Exercise: Write out exactly the lines of the entries below, from the first through the line containing "(not_visitPasses_of_ge hn hge)", and nothing beyond them.

──────────

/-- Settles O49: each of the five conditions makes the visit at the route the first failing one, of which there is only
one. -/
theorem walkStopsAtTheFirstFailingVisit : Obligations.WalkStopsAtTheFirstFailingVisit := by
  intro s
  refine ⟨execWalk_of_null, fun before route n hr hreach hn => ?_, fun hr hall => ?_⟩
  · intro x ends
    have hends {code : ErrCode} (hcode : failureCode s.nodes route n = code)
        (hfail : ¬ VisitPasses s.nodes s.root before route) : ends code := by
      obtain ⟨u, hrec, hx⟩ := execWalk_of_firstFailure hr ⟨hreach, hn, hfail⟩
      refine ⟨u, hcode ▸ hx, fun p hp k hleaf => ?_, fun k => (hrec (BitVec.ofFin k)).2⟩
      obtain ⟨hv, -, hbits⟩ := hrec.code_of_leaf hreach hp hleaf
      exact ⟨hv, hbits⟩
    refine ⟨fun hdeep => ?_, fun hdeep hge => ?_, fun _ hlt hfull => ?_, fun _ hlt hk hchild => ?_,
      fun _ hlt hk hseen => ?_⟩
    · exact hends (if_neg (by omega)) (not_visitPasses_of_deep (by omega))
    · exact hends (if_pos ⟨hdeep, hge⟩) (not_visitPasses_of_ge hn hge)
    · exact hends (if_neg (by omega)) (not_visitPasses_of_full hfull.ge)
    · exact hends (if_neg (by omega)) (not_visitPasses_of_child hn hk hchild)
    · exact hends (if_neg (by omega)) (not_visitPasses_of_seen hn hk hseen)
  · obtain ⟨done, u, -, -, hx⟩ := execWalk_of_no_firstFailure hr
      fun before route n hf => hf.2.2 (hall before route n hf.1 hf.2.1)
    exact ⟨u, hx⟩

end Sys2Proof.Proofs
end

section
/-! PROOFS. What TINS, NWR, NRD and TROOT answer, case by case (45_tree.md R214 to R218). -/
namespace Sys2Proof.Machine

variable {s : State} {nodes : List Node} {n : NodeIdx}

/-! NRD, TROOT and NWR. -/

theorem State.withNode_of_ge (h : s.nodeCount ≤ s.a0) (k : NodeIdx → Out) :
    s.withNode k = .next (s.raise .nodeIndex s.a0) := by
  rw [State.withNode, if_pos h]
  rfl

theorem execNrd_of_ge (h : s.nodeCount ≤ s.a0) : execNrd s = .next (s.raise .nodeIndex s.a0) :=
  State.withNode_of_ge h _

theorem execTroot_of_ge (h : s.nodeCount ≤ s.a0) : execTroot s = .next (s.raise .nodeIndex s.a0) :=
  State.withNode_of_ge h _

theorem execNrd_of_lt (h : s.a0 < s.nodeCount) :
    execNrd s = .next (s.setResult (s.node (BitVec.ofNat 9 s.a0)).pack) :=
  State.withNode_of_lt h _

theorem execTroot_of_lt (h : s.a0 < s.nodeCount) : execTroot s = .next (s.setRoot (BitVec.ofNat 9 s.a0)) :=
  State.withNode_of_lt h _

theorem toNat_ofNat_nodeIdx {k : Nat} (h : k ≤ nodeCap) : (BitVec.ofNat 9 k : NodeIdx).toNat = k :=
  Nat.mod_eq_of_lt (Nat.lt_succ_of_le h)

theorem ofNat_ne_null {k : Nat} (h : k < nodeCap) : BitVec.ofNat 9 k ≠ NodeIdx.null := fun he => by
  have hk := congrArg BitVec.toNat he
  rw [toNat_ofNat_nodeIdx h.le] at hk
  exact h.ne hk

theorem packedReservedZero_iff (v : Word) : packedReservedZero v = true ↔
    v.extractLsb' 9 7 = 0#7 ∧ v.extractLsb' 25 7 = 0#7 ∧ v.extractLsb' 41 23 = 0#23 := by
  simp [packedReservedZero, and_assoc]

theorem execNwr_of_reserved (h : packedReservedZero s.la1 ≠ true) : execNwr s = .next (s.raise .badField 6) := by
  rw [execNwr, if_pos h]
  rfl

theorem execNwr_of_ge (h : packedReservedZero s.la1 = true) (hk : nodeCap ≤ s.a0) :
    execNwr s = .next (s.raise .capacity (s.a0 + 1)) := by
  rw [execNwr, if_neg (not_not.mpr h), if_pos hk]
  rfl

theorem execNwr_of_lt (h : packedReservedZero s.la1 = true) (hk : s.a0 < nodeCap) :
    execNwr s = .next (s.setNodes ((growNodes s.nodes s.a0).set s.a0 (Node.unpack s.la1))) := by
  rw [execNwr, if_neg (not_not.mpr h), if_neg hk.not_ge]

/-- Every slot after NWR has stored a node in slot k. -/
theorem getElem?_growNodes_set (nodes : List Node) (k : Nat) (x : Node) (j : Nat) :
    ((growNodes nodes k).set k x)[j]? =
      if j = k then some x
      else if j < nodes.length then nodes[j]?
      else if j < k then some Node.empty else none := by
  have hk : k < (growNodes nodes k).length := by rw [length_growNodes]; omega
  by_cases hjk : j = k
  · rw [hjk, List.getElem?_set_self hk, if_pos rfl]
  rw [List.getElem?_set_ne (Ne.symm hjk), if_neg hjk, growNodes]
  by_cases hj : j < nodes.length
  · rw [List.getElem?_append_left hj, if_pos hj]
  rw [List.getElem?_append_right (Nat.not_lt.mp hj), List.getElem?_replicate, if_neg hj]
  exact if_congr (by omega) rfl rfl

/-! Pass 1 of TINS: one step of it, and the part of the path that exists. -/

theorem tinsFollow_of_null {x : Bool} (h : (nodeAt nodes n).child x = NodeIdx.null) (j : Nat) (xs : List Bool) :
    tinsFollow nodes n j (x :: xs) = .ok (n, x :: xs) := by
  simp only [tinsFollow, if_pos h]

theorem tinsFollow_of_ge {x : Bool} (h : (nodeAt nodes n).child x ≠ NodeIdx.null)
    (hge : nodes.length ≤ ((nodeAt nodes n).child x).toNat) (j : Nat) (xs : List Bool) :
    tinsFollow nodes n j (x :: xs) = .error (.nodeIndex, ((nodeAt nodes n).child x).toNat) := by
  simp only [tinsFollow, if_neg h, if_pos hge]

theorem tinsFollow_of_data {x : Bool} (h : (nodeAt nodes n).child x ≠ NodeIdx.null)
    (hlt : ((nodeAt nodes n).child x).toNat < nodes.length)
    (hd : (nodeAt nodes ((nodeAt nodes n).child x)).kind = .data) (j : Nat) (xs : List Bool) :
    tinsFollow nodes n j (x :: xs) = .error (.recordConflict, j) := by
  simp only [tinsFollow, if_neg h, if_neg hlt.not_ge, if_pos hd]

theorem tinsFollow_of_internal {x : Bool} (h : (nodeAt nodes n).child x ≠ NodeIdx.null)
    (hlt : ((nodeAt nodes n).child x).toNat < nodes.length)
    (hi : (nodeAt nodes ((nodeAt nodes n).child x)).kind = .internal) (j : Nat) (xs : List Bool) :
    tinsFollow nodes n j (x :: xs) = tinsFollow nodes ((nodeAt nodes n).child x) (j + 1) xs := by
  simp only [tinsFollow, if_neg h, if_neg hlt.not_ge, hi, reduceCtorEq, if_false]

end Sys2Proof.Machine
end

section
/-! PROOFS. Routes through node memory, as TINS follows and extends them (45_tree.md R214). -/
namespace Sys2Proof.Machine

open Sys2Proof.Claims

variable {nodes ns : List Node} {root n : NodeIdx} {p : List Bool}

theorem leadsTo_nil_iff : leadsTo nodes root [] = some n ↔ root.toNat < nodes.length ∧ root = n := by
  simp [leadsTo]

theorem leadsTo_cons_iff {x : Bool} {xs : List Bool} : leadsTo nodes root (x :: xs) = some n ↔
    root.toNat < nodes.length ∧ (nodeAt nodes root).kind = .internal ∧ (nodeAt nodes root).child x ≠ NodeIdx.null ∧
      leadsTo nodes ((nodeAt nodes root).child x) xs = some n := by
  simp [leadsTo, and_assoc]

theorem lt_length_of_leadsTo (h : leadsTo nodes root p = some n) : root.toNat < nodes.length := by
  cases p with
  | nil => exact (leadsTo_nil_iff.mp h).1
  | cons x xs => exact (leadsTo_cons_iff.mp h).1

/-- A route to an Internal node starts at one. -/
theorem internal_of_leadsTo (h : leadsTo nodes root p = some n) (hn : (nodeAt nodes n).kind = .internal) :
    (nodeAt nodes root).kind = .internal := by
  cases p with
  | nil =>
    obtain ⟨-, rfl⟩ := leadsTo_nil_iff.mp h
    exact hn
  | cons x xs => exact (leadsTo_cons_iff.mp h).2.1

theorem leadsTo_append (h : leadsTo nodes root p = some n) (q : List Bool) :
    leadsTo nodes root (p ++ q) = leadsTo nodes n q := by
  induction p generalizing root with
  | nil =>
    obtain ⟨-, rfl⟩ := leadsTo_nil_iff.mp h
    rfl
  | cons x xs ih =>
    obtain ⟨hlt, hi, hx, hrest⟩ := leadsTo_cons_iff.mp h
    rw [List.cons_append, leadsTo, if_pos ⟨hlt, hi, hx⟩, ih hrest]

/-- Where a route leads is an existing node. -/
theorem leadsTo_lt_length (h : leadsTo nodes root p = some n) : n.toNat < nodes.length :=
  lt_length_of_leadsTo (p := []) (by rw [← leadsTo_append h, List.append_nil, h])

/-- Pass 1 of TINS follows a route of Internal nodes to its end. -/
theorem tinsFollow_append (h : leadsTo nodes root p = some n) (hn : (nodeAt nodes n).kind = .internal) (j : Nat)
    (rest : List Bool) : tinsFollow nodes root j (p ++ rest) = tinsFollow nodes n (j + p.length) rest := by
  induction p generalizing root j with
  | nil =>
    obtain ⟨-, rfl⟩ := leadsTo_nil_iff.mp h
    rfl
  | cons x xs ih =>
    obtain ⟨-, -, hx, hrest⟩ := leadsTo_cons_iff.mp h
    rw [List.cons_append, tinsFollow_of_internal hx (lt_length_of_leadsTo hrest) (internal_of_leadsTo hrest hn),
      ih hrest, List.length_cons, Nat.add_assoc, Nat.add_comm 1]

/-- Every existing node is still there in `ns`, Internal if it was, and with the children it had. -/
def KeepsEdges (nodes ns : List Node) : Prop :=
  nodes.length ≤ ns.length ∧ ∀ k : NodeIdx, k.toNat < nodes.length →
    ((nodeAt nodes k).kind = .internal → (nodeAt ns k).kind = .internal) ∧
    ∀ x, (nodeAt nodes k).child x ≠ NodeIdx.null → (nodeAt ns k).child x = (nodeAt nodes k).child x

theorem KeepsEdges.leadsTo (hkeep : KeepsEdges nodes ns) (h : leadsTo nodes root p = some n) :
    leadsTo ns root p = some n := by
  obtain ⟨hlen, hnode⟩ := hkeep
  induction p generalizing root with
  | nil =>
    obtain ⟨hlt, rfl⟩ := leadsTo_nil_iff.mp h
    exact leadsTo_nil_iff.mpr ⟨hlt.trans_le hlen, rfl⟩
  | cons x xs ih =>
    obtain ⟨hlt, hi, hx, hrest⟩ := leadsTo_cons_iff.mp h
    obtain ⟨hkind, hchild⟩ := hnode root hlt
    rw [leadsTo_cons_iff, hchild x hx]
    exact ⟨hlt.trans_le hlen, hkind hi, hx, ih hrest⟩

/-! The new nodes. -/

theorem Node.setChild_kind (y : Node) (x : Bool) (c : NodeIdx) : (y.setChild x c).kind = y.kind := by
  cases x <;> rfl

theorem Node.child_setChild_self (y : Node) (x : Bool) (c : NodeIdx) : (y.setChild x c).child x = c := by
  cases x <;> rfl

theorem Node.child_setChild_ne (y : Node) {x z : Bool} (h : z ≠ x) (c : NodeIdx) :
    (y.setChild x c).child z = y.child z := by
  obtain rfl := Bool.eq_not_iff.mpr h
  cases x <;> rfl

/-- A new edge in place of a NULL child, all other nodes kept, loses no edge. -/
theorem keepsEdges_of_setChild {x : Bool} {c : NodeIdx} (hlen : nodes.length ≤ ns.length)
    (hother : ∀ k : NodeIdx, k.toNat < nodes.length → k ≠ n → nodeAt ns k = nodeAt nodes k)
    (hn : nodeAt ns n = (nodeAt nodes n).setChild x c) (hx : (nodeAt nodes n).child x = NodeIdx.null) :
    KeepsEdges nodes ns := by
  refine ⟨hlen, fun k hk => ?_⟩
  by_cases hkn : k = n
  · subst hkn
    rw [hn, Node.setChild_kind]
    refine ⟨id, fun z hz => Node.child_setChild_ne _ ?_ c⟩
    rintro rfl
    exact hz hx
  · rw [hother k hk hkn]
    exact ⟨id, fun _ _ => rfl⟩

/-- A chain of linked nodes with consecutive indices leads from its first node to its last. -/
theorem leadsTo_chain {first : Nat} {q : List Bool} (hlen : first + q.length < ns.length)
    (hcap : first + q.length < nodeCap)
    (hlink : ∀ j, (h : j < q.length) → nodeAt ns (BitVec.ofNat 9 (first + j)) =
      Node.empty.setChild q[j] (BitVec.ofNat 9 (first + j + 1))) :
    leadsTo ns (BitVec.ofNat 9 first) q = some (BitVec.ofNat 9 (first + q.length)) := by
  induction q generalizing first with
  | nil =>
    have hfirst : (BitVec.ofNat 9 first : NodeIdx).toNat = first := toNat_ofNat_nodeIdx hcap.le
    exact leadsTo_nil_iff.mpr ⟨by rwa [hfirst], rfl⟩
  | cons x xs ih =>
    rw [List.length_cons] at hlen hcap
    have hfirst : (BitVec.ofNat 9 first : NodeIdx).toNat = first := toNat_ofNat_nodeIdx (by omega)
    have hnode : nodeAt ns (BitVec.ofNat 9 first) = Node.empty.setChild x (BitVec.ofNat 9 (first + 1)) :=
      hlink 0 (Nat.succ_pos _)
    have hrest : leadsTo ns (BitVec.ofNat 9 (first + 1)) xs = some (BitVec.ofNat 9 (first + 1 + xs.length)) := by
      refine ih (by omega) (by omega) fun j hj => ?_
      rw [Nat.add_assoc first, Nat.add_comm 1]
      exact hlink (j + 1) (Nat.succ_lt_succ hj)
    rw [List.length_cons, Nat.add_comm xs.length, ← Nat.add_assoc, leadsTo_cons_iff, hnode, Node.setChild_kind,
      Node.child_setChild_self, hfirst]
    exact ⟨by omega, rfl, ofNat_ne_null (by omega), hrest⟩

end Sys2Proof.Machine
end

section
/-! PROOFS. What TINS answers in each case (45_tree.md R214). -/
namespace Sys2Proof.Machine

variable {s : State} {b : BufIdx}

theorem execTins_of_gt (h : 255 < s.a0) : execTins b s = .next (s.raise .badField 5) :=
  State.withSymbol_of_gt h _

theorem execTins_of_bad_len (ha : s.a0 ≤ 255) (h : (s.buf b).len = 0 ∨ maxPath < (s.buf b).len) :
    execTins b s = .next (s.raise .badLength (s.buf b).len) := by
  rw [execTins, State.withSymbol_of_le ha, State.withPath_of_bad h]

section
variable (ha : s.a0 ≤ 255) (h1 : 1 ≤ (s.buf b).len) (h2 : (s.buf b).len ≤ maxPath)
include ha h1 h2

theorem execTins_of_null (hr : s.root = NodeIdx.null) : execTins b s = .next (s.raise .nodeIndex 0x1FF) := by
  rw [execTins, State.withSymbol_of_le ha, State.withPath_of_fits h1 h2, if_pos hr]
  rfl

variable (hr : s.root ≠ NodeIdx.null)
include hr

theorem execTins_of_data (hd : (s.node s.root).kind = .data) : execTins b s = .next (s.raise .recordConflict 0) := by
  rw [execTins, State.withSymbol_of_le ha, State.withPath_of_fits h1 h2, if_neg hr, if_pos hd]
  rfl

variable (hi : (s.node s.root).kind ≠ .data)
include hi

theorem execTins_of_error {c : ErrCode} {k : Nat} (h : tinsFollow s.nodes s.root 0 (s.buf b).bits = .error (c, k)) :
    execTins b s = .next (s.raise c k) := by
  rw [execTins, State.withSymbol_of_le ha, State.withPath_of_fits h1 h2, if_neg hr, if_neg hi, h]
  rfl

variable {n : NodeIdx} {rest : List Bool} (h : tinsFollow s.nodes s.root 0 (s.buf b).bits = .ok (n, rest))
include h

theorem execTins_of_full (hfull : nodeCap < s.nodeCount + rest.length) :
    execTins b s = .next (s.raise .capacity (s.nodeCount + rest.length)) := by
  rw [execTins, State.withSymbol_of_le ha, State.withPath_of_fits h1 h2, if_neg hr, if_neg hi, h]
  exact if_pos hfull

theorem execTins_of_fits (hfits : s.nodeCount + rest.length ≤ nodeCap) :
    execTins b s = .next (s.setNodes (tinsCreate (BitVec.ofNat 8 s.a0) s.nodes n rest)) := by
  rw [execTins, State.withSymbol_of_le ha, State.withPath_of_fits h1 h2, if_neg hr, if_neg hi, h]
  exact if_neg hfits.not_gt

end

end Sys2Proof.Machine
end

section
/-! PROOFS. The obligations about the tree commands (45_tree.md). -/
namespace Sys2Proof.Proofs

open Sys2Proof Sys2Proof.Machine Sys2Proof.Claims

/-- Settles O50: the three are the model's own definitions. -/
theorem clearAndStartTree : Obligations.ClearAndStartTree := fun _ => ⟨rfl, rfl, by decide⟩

──────────

Response area:
/-- Settles O49: each of the five conditions makes the visit at the route the first failing one, of which there is only
one. -/
theorem walkStopsAtTheFirstFailingVisit : Obligations.WalkStopsAtTheFirstFailingVisit := by
  intro s
  refine ⟨execWalk_of_null, fun before route n hr hreach hn => ?_, fun hr hall => ?_⟩
  · intro x ends
    have hends {code : ErrCode} (hcode : failureCode s.nodes route n = code)
        (hfail : ¬ VisitPasses s.nodes s.root before route) : ends code := by
      obtain ⟨u, hrec, hx⟩ := execWalk_of_firstFailure hr ⟨hreach, hn, hfail⟩
      refine ⟨u, hcode ▸ hx, fun p hp k hleaf => ?_, fun k => (hrec (BitVec.ofFin k)).2⟩
      obtain ⟨hv, -, hbits⟩ := hrec.code_of_leaf hreach hp hleaf
      exact ⟨hv, hbits⟩
    refine ⟨fun hdeep => ?_, fun hdeep hge => ?_, fun _ hlt hfull => ?_, fun _ hlt hk hchild => ?_,
      fun _ hlt hk hseen => ?_⟩
    · exact hends (if_neg (by omega)) (not_visitPasses_of_deep (by omega))
    · exact hends (if_pos ⟨hdeep, hge⟩) (not_visitPasses_of_ge hn hge)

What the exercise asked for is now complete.